Saved entries:
-- ==== Sys2Proof/Plan.lean ====
section
/-! DEFINITION. The instructions of a plan as the listing syntax writes them (R138 to R140), without their private encoding. A command that issues an instruction and a listing line of a bundle share these operands. -/
namespace Sys2Proof.Machine

/-- An issue slot (R80, R139). -/
inductive Slot
  | bed (n : Nat) | vec (n : Nat) | sfu | rd (n : Nat) | wr (n : Nat) | shuf | idx | xing (n : Nat) | dma | ctl
  deriving DecidableEq, Repr

/-- The guard `if=Qn` or `if=!Qn` (R141). -/
structure Guard where
  q : Nat
  neg : Bool
  deriving DecidableEq, Repr

/-- Where and when an instruction issues: pavilion, cycle counted from the step's first cycle, slot, guard. -/
structure Issue where
  pav : Nat
  cycle : Nat
  slot : Slot
  guard : Option Guard
  deriving DecidableEq, Repr

/-- Line `line` of stream register `reg`, or the first line of a run from there on (R140, R172). -/
structure LineRef where
  reg : Nat
  line : Nat
  deriving DecidableEq, Repr

/-- One half of a stream register: lines 0 to 15, or 16 to 31 (R157). -/
structure HalfRef where
  reg : Nat
  high : Bool
  deriving DecidableEq, Repr

/-- Rows j0 to j1 of accumulator row group `grp` of the issuing bed (R62, R140). -/
structure AccRef where
  grp : Nat
  j0 : Nat
  j1 : Nat
  deriving DecidableEq, Repr

/-- A static or indexed offset, `ws:` or `wt:` (R140). -/
structure Addr where
  off : Nat
  idx : Option Nat
  deriving DecidableEq, Repr

/-- An awaited level: an immediate, or an index register plus an immediate (R140). -/
inductive Level
  | imm (n : W32)
  | idx (k : Nat) (plus : W32)
  deriving DecidableEq, Repr

/-- The wait operand `wait=K<ctr>>=<level>` (R159). -/
structure Wait where
  ctr : Nat
  level : Level
  deriving DecidableEq, Repr

/-- An index register or an immediate. -/
inductive IdxImm
  | reg (k : Nat)
  | imm (v : Int)
  deriving DecidableEq, Repr

/-- A parameter register, plus an index register where one is named. -/
structure ParamRef where
  p : Nat
  idx : Option Nat
  deriving DecidableEq, Repr

/-- Operands of mm (R148). `w` is a weight-tier offset. -/
structure MmArgs where
  wfmt : Elem
  sp24 : Bool
  acc : AccRef
  act : LineRef
  w : Addr
  win : Int
  afmt : Elem
  deriving DecidableEq, Repr

/-- `sr=P<p> col=<e0>[+I<k>]` (R155). -/
structure SrArgs where
  p : Nat
  e0 : Nat
  idx : Option Nat
  deriving DecidableEq, Repr

/-- Operands of drain (R153 to R155). -/
structure DrainArgs where
  acc : AccRef
  dst : LineRef
  fmt : Fmt
  rnd : Option Rnd
  win : Int
  wout : Option Int
  cmp : Option LineRef
  tid : Option Nat
  sr : Option SrArgs
  deriving DecidableEq, Repr

/-- Lane-array operations (R174). -/
inductive LaneOp
  | add | sub | mul | fma | min | max
  | cmp (op : Cmp)
  | sel
  | rot (amt : IdxImm)
  deriving DecidableEq, Repr

/-- Operands of a lane-array instruction (R172 to R175). -/
structure LaneArgs where
  dst : LineRef
  a : LineRef
  b : Option LineRef
  rowlen : Option Nat
  c : Option LineRef
  len : Nat
  ty : VTy
  deriving DecidableEq, Repr

/-- Source formats of v.cvt are the output formats (R114, R176). -/
structure CvtArgs where
  dst : LineRef
  src : LineRef
  len : Nat
  ffrom : Fmt
  fto : Fmt
  rnd : Option Rnd
  win : Option Int
  wout : Option Int
  scmp : Option LineRef
  dcmp : Option LineRef
  tid : Option Nat
  rowlen : Option Nat
  sr : Option SrArgs
  deriving DecidableEq, Repr

/-- Row reductions (R177). -/
inductive RedOp
  | sum | rmax | argmax
  deriving DecidableEq, Repr

/-- Operands of a row reduction; `k` counts only for v.topk (R177, R178). -/
structure RedArgs where
  dst : LineRef
  src : LineRef
  rows : Nat
  n : Nat
  k : Nat
  ty : VTy
  base : IdxImm
  deriving DecidableEq, Repr

/-- Output form of v.treemask (R180). -/
inductive MaskFmt
  | fp32 | bf16 | bit
  deriving DecidableEq, Repr

/-- Operands of v.treemask (R179, R180). -/
structure TreeArgs where
  dst : LineRef
  par : LineRef
  n : IdxImm
  rows : Nat
  fmt : MaskFmt
  vld : Option LineRef
  deriving DecidableEq, Repr

/-- Seed of v.rng (R181). -/
inductive SeedSrc
  | param (p : Nat)
  | entropy
  deriving DecidableEq, Repr

/-- Position of v.rng: a parameter register or an index register (R181). -/
inductive PosSrc
  | param (p : Nat)
  | idx (k : Nat)
  deriving DecidableEq, Repr

/-- Operands of v.rng (R181). -/
structure RngArgs where
  dst : LineRef
  len : Nat
  seed : SeedSrc
  pos : PosSrc
  d0 : IdxImm
  f32 : Bool
  deriving DecidableEq, Repr

/-- Operands of v.sample (R182). -/
structure SampleArgs where
  dst : LineRef
  w : LineRef
  cand : LineRef
  rows : Nat
  k : Nat
  key : Nat
  deriving DecidableEq, Repr

/-- Special-function operations (R184). -/
inductive SfOp
  | exp | log | rsqrt | tanh | sigm
  deriving DecidableEq, Repr

/-- Operands of a special-function instruction (R184). -/
structure SfArgs where
  dst : LineRef
  src : LineRef
  len : Nat
  ty : VTy
  tto : Option VTy
  deriving DecidableEq, Repr

/-- `pages=pg:P<p>[+I<k>] n= walk= skip=` (R190). -/
structure PageArgs where
  pg : ParamRef
  n : Nat
  chain : Bool
  skip : IdxImm
  deriving DecidableEq, Repr

/-- Destination of a reduction: a scheduled tree, or an address (R197). -/
inductive RedDest
  | tree (id : Nat)
  | toAddr (p : Nat)
  deriving DecidableEq, Repr

/-- Source of i.mov (R162). -/
inductive MovSrc
  | idx (a : Nat)
  | param (p : Nat)
  | imm (v : BitVec 32)
  deriving DecidableEq, Repr

/-- Forms of pred (R202). -/
inductive PredArgs
  | cmp (a : Nat) (op : Cmp) (b : IdxImm)
  | bit (p : Nat) (b : Nat)
  | nz (l : LineRef)
  deriving DecidableEq, Repr

/-- Page named by stat.rd (R204). -/
inductive StatPage
  | pavilion | step
  deriving DecidableEq, Repr

/-- Done counter and end of the DMA window of a transfer (R186, R187). -/
structure DoneBy where
  by_ : Nat
  done : Nat
  deriving DecidableEq, Repr

/-- An instruction of a plan with its operands. -/
inductive PlanOp
  | mm (o : MmArgs)
  | zero (acc : AccRef)
  | drain (o : DrainArgs)
  | chkRd (acc : AccRef) (dst : LineRef)
  | ld (dst : HalfRef) (src : Addr) (wait : Option Wait)
  | st (dst : Addr) (src : HalfRef)
  | gather (dst : HalfRef) (base span : Nat) (idx : LineRef) (wait : Option Wait)
  | scatter (base span : Nat) (idx : LineRef) (src : HalfRef)
  | perm (dst src map elt : Nat)
  | xpose (dst src elt : Nat)
  | iMov (d : Nat) (src : MovSrc)
  | iAdd (d a : Nat) (b : IdxImm)
  | iMul (d a : Nat) (b : IdxImm)
  | xsend (x : Nat) (src : LineRef) (wait : Option Wait)
  | xrecv (x : Nat) (dst : LineRef) (wait : Option Wait)
  | lane (op : LaneOp) (o : LaneArgs)
  | cvt (o : CvtArgs)
  | rng (o : RngArgs)
  | red (op : RedOp) (o : RedArgs)
  | topk (o : RedArgs)
  | treemask (o : TreeArgs)
  | sample (o : SampleArgs)
  | sf (op : SfOp) (o : SfArgs)
  | pageIn (dst : Nat) (pg : PageArgs) (d : DoneBy)
  | pageOut (src : Nat) (pg : PageArgs) (part : Option (IdxImm × Nat)) (d : DoneBy)
  | await (ctr : Nat) (level : Level)
  | fence (trk : Nat) (cnt : Nat)
  | fput (tgt : ParamRef) (src len : Nat) (trk : Option Nat) (tc0 : Bool) (d : DoneBy)
  | fget (from_ : ParamRef) (dst len : Nat) (d : DoneBy)
  | fmcast (grp src len off : Nat) (trk : Option Nat) (d : DoneBy)
  | fredXw (n : XwN) (dst : RedDest) (src cmp elems : Nat) (win : Int) (trk : Nat) (d : DoneBy)
  | fredF (dst : RedDest) (src elems trk : Nat) (d : DoneBy)
  | faddI64 (tgt : ParamRef) (val : Nat) (trk : Option Nat) (d : DoneBy)
  | faddXw (n : XwN) (tgt : ParamRef) (src cmp elems : Nat) (win : Int) (trk : Option Nat) (d : DoneBy)
  | loop (n : Nat) (act : Option IdxImm) (ctr : Option Nat)
  | endloop
  | beat (skip : Nat)
  | nop
  | pld (dst : LineRef) (src : ParamRef) (n : Nat)
  | pred (q : Nat) (o : PredArgs)
  | stepEnd
  | timeRd (dst : LineRef)
  | statRd (dst : LineRef) (page : StatPage) (off : Nat)
  deriving DecidableEq, Repr

/-- A listing line without its pavilion: cycle, slot, guard, instruction (R138). -/
structure PlanLine where
  cycle : Nat
  slot : Slot
  guard : Option Guard
  op : PlanOp
  deriving DecidableEq, Repr

end Sys2Proof.Machine
end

# DESCRIPTION OF THE TASK
Please write out the lines that run from the one with "(o : TreeArgs)" to the end of the records, both included, exactly as they appear.

# RESPONSE TO THE TASK
  | treemask (o : TreeArgs)
  | sample (o : SampleArgs)
  | sf (op : SfOp) (o : SfArgs)
  | pageIn (dst : Nat) (pg : PageArgs) (d : DoneBy)
  | pageOut (src : Nat) (pg : PageArgs) (part : Option (IdxImm × Nat)) (d : DoneBy)
  | await (ctr : Nat) (level : Level)
  | fence (trk : Nat) (cnt : Nat)
  | fput (tgt : ParamRef) (src len : Nat) (trk : Option Nat) (tc0 : Bool) (d : DoneBy)
  | fget (from_ : ParamRef) (dst len : Nat) (d : DoneBy)
  | fmcast (grp src len off : Nat) (trk : Option Nat) (d : DoneBy)
  | fredXw (n : XwN) (dst : RedDest) (src cmp elems : Nat) (win : Int) (trk : Nat) (d : DoneBy)
  | fredF (dst : RedDest) (src elems trk : Nat) (d : DoneBy)
  | faddI64 (tgt : ParamRef) (val : Nat) (trk : Option Nat) (d : DoneBy)
  | faddXw (n : XwN) (tgt : ParamRef) (src cmp elems : Nat) (win : Int) (trk : Option Nat) (d : DoneBy)
  | loop (n : Nat) (act : Option IdxImm) (ctr : Option Nat)
  | endloop
  | beat (skip : Nat)
  | nop
  | pld (dst : LineRef) (src : ParamRef) (n : Nat)
  | pred (q : Nat) (o : PredArgs)
  | stepEnd
  | timeRd (dst : LineRef)
  | statRd (dst : LineRef) (page : StatPage) (off : Nat)
  deriving DecidableEq, Repr

/-- A listing line without its pavilion: cycle, slot, guard, instruction (R138). -/
structure PlanLine where
  cycle : Nat
  slot : Slot
  guard : Option Guard
  op : PlanOp
  deriving DecidableEq, Repr

end Sys2Proof.Machine
end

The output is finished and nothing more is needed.